#### Data in this exercise ####
-- ==== Sys2Proof/Certificates/Slice0/Obligations.lean ====
section
/-!
DEFINITION. The statements about the model, for the provers: each is a proposition named Obligations.<Name>, over every state
and every operand that meet its hypotheses. The functions before them say in the spec's terms what results are.
-/
set_option linter.unusedVariables false
namespace Sys2Proof.Stated
open Sys2Proof Sys2Proof.Machine

/-! ## Shared terms -/

/-- Context c executes in s, and it has declared every capability bit the instruction needs, none of which is fenced
(checks 6 and 7 of R222). -/
def Runs (s : State) (c : Ctx) (bits : List Nat) : Prop :=
  s.cx = some c ∧ ∀ b ∈ bits, c.useMask.getLsbD b = true ∧ c.capMask.getLsbD b = true

/-- The instruction is complete: the context, changed as P says, goes on len bytes further after ticks ticks, and everything
outside the context is as it was. -/
def Continues (i : Instr) (s : State) (c : Ctx) (len ticks : Nat) (P : Ctx → Prop) : Prop :=
  ∃ c', P c' ∧ exec i s = .next { s with cx := some { c' with
    pc := c.pc + BitVec.ofNat 64 len, nextAt := tickOf s c + ticks } }

/-- Scalar n of c' holds v (a write to s0 is discarded), every other byte of the register store is as it was, so are the
poison and the errors of every other word, and nothing else of the context differs (R99, R191, R209, R234). -/
def WroteScalar (c : Ctx) (n : Nat) (v : Word) (c' : Ctx) : Prop :=
  (rot c n ≠ 0 → rdS c' n = v)
  ∧ (∀ off, (rot c n = 0 ∨ off < 8 * rot c n ∨ 8 * rot c n + 8 ≤ off) → c'.bank.read off = c.bank.read off)
  ∧ (∀ w, (rot c n = 0 ∨ w ≠ 8 * rot c n) → (w ∈ c'.bankPoison ↔ w ∈ c.bankPoison))
  ∧ (∀ u : Nat × Nat, (rot c n = 0 ∨ u.1 + 8 ≤ 8 * rot c n ∨ 8 * rot c n + 8 ≤ u.1) → (u ∈ c'.upsets ↔ u ∈ c.upsets))
  ∧ c' = { c with bank := c'.bank, bankPoison := c'.bankPoison, upsets := c'.upsets }

/-- Predicate n of c' holds v (a write to p0 is discarded), every other predicate is as it was, and nothing else of the
context differs (R208, R234). -/
def WrotePred (c : Ctx) (n : Nat) (v : Word) (c' : Ctx) : Prop :=
  (rotP c n ≠ 0 → rdP c' n = v)
  ∧ (∀ p, (p ≠ rotP c n ∨ p = 0) → rdPhysP c' p = rdPhysP c p)
  ∧ c' = { c with preds := c'.preds }

/-! ## Scalar results in integers (Tables 12.2 and 12.3, R236 to R242) -/

def word (n : Nat) : Word := BitVec.ofNat 64 n
def wordI (i : Int) : Word := BitVec.ofInt 64 i
def truth (p : Bool) : Word := if p then 1 else 0

/-- Bit i of the result of a rotation to the left by n. -/
def rotated (x : Word) (n : Nat) : Word := word (x.toNat * 2 ^ (n % 64) % 2 ^ 64 + x.toNat / 2 ^ (64 - n % 64))

/-- The bits before the first set one, from the top. -/
def zerosAbove (x : Word) : Nat := ((List.range 64).takeWhile (fun i => !x.getLsbD (63 - i))).length
/-- The bits before the first set one, from the bottom. -/
def zerosBelow (x : Word) : Nat := ((List.range 64).takeWhile (fun i => !x.getLsbD i)).length
def bitsSet (x : Word) : Nat := (List.range 64).countP (fun i => x.getLsbD i)

/-- The functions of major 0x01 (Table 12.2), by their number. -/
def integerOp (f : Nat) (x y : Word) : Word :=
  let n := y.toNat % 64
  match f with
  | 0x00 => word (x.toNat + y.toNat)
  | 0x01 => wordI (x.toInt - y.toInt)
  | 0x02 => x &&& y
  | 0x03 => x ||| y
  | 0x04 => x ^^^ y
  | 0x05 => x &&& ~~~y
  | 0x06 => word (x.toNat * 2 ^ n)
  | 0x07 => word (x.toNat / 2 ^ n)
  | 0x08 => wordI (x.toInt / (2 ^ n : Nat))
  | 0x09 => rotated x n
  | 0x0A => rotated x (64 - n)
  | 0x0B => truth (decide (x.toInt < y.toInt))
  | 0x0C => truth (decide (x.toNat < y.toNat))
  | 0x0D => truth (decide (x = y))
  | 0x0E => wordI (min x.toInt y.toInt)
  | 0x0F => wordI (max x.toInt y.toInt)
  | 0x10 => word (min x.toNat y.toNat)
  | 0x11 => word (max x.toNat y.toNat)
  | 0x12 => word (zerosAbove x)
  | 0x13 => word (zerosBelow x)
  | _ => word (bitsSet x)

/-- The field of R238. -/
def fieldOf (x : Word) (pos len : Nat) : Nat := x.toNat / 2 ^ pos % 2 ^ len
def fieldSigned (x : Word) (pos len : Nat) : Int :=
  (fieldOf x pos len : Int) - (if fieldOf x pos len / 2 ^ (len - 1) = 1 then (2 ^ len : Nat) else 0)
/-- d with its field replaced by the low bits of x. -/
def fieldInto (d x : Word) (pos len : Nat) : Word :=
  word ((d.toNat / 2 ^ (pos + len)) * 2 ^ (pos + len) + x.toNat % 2 ^ len * 2 ^ pos + d.toNat % 2 ^ pos)

/-- The high half of the double word x:y moved left by n. -/
def funnelLeft (x y : Word) (n : Nat) : Word := word ((x.toNat * 2 ^ 64 + y.toNat) * 2 ^ n / 2 ^ 64)
/-- The low half of the double word x:y moved right by n. -/
def funnelRight (x y : Word) (n : Nat) : Word := word ((x.toNat * 2 ^ 64 + y.toNat) / 2 ^ n)

/-- The window code of an address for logical core l (R161, Table 8.2). -/
def codeOfAddress (l : Nat) (a : Word) : Nat :=
  let v := a.toNat % 2 ^ 60
  let core := v / 2 ^ 48
  let off := v % 2 ^ 48
  match a.toNat / 2 ^ 60 with
  | 0x0 => if v < 2 ^ 57 then 0 else 7
  | 0xC => if v < 2 ^ 32 then 1 else 7
  | 0xD => if core < 1024 ∧ off < 2 ^ 22 then (if core = l then 2 else 3) else 7
  | 0xE => if core < 8 ∧ off < 2 ^ 22 then 4 else 7
  | 0xF => if core < 8 ∧ off < 2 ^ 24 then 5 else 7
  | _ => 7

/-- A scalar result: the destination, the value, the bytes of the instruction and the bit it declares. -/
structure Result where
  d : Nat
  v : Word
  len : Nat
  bit : Nat

/-- imm sign-extended to 64 bits. -/
def imm12 (i : BitVec 12) : Word := wordI i.toInt
def imm32 (i : BitVec 32) : Word := wordI i.toInt

/-- What the one-tick instructions with a scalar result write (R235, R236, R238 to R242). -/
def scalarResult (c : Ctx) (i : Instr) : Option Result :=
  let S := fun (r : Reg) => rdS c r.toNat
  let r := fun (f : Nat) (d : Reg) (x y : Word) => some (⟨d.toNat, integerOp f x y, 4, 0⟩ : Result)
  let t := fun (f : Nat) (d : Reg) (x y : Word) => some (⟨d.toNat, integerOp f x y, 8, 0⟩ : Result)
  match i with
  | .add d a b => r 0x00 d (S a) (S b)
  | .sub d a b => r 0x01 d (S a) (S b)
  | .and d a b => r 0x02 d (S a) (S b)
  | .or d a b => r 0x03 d (S a) (S b)
  | .xor d a b => r 0x04 d (S a) (S b)
  | .andn d a b => r 0x05 d (S a) (S b)
  | .sll d a b => r 0x06 d (S a) (S b)
  | .srl d a b => r 0x07 d (S a) (S b)
  | .sra d a b => r 0x08 d (S a) (S b)
  | .rol d a b => r 0x09 d (S a) (S b)
  | .ror d a b => r 0x0A d (S a) (S b)
  | .slt d a b => r 0x0B d (S a) (S b)
  | .sltu d a b => r 0x0C d (S a) (S b)
  | .seq d a b => r 0x0D d (S a) (S b)
  | .min d a b => r 0x0E d (S a) (S b)
  | .max d a b => r 0x0F d (S a) (S b)
  | .minu d a b => r 0x10 d (S a) (S b)
  | .maxu d a b => r 0x11 d (S a) (S b)
  | .clz d a => r 0x12 d (S a) 0
  | .ctz d a => r 0x13 d (S a) 0
  | .popc d a => r 0x14 d (S a) 0
  | .addi d a n => r 0x00 d (S a) (imm12 n)
  | .andi d a n => r 0x02 d (S a) (imm12 n)
  | .ori d a n => r 0x03 d (S a) (imm12 n)
  | .xori d a n => r 0x04 d (S a) (imm12 n)
  | .slli d a n => r 0x06 d (S a) (word n.toNat)
  | .srli d a n => r 0x07 d (S a) (word n.toNat)
  | .srai d a n => r 0x08 d (S a) (word n.toNat)
  | .slti d a n => r 0x0B d (S a) (imm12 n)
  | .sltiu d a n => r 0x0C d (S a) (imm12 n)
  | .longTwin op d a n =>
    match op with
    | .addi => t 0x00 d (S a) (imm32 n)
    | .andi => t 0x02 d (S a) (imm32 n)
    | .ori => t 0x03 d (S a) (imm32 n)
    | .xori => t 0x04 d (S a) (imm32 n)
    | .slli => if n.toNat < 64 then t 0x06 d (S a) (word n.toNat) else none
    | .srli => if n.toNat < 64 then t 0x07 d (S a) (word n.toNat) else none
    | .srai => if n.toNat < 64 then t 0x08 d (S a) (word n.toNat) else none
    | .slti => t 0x0B d (S a) (imm32 n)
    | .sltiu => t 0x0C d (S a) (imm32 n)
    | .bfx => if twinOk .bfx d a n then some ⟨d.toNat, word (fieldOf (S a) (n.toNat % 64) (n.toNat / 64 + 1)), 8, 6⟩ else none
    | .bfxs => if twinOk .bfxs d a n then some ⟨d.toNat, wordI (fieldSigned (S a) (n.toNat % 64) (n.toNat / 64 + 1)), 8, 6⟩ else none
    | .bfi => if twinOk .bfi d a n then some ⟨d.toNat, fieldInto (S d) (S a) (n.toNat % 64) (n.toNat / 64 + 1), 8, 6⟩ else none
    | _ => none
  | .bfx d a p l => if bfOk p.toNat l.toNat then some ⟨d.toNat, word (fieldOf (S a) p.toNat (l.toNat + 1)), 4, 6⟩ else none
  | .bfxs d a p l => if bfOk p.toNat l.toNat then some ⟨d.toNat, wordI (fieldSigned (S a) p.toNat (l.toNat + 1)), 4, 6⟩ else none
  | .bfi d a p l => if bfOk p.toNat l.toNat then some ⟨d.toNat, fieldInto (S d) (S a) p.toNat (l.toNat + 1), 4, 6⟩ else none
  | .fshl d a b k => some ⟨d.toNat, funnelLeft (S a) (S b) ((S k).toNat % 64), 4, 6⟩
  | .fshr d a b k => some ⟨d.toNat, funnelRight (S a) (S b) ((S k).toNat % 64), 4, 6⟩
  | .lea d a b n => some ⟨d.toNat, word ((S a).toNat + (S b).toNat * 2 ^ n.toNat), 4, 0⟩
  | .sptest d a => some ⟨d.toNat, word (codeOfAddress c.lcore (S a)), 4, 0⟩
  | .pget d p => some ⟨d.toNat, rdP c p.toNat, 8, 0⟩
  | _ => none

/-- What SPCAST writes (R164, R241): the converted address, where the conversion is possible. -/
def castTo (c : Ctx) (t : Window) (x : Word) : Option Word :=
  let k := codeOfAddress c.lcore x
  let off := x.toNat % 2 ^ 22
  let core := x.toNat / 2 ^ 48 % 1024
  let usable := match k with
    | 1 => decide (x.toNat % 2 ^ 32 < c.privPages * 65536)
    | 4 => decide (x.toNat / 2 ^ 48 % 8 < c.teamSize)
    | _ => true
  match t, k with
  | .global, 0 | .priv, 1 | .spad, 2 | .gallery, 4 | .sync, 5 => if usable then some x else none
  | .gallery, 2 | .gallery, 3 => if core < c.teamSize then some (word (0xE * 2 ^ 60 + core * 2 ^ 48 + off)) else none
  | .spad, 4 => if x.toNat / 2 ^ 48 % 8 = c.lcore then some (word (0xD * 2 ^ 60 + c.lcore * 2 ^ 48 + off)) else none
  | _, _ => none

/-- What the form P instructions write to a predicate (Table 12.5). -/
def predResult (c : Ctx) (i : Instr) : Option (Nat × Word) :=
  let P := fun (p : PReg) => rdP c p.toNat
  match i with
  | .pand d a b => some (d.toNat, P a &&& P b)
  | .por d a b => some (d.toNat, P a ||| P b)
  | .pxor d a b => some (d.toNat, P a ^^^ P b)
  | .pandn d a b => some (d.toNat, P a &&& ~~~(P b))
  | .pnot d a => some (d.toNat, ~~~(P a))
  | .psetl d n => some (d.toNat, word n.toNat)
  | .pseth d n => some (d.toNat, word (n.toNat * 2 ^ 32 + (P d).toNat % 2 ^ 32))
  | .pput d a => some (d.toNat, rdS c a.toNat)
  | _ => none

/-- What major 0x02 computes and the ticks it takes (R144, R237, Table 12.1). -/
def productResult (c : Ctx) (i : Instr) : Option (Nat × Word × Nat) :=
  let U := fun (r : Reg) => (rdS c r.toNat).toNat
  let I := fun (r : Reg) => (rdS c r.toNat).toInt
  match i with
  | .mul d a b => some (d.toNat, word (U a * U b), 3)
  | .mulh d a b => some (d.toNat, wordI (I a * I b / (2 ^ 64 : Nat)), 3)
  | .mulhu d a b => some (d.toNat, word (U a * U b / 2 ^ 64), 3)
  | .div d a b => some (d.toNat, if U b = 0 then word (2 ^ 64 - 1) else wordI ((I a).tdiv (I b)), 18)
  | .divu d a b => some (d.toNat, if U b = 0 then word (2 ^ 64 - 1) else word (U a / U b), 18)
  | .rem d a b => some (d.toNat, if U b = 0 then rdS c a.toNat else wordI ((I a).tmod (I b)), 18)
  | .remu d a b => some (d.toNat, if U b = 0 then rdS c a.toNat else word (U a % U b), 18)
  | _ => none

end Sys2Proof.Stated

section
open Sys2Proof Sys2Proof.Machine Sys2Proof.Stated

/-- R208, R235, R236, R238 to R242: every instruction of one tick with a scalar result writes it to its destination and goes on
at the next instruction one tick later; nothing else changes. s0 reads zero. -/
def Obligations.ScalarInstructionsWriteTheirResult : Prop :=
  (∀ (i : Instr) (s : State) (c : Ctx) (r : Result), scalarResult c i = some r → Runs s c [r.bit] →
    Continues i s c r.len 1 (WroteScalar c r.d r.v))
  ∧ ∀ c : Ctx, rdS c 0 = 0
####
#### What you need to do
Would you please reproduce the records above exactly, only from their first line through the line holding "Shared terms -/", with both ends included?

#### Expected answer
-- ==== Sys2Proof/Certificates/Slice0/Obligations.lean ====
section
/-!
DEFINITION. The statements about the model, for the provers: each is a proposition named Obligations.<Name>, over every state
and every operand that meet its hypotheses. The functions before them say in the spec's terms what results are.
-/
set_option linter.unusedVariables false
namespace Sys2Proof.Stated
open Sys2Proof Sys2Proof.Machine

/-! ## Shared terms -/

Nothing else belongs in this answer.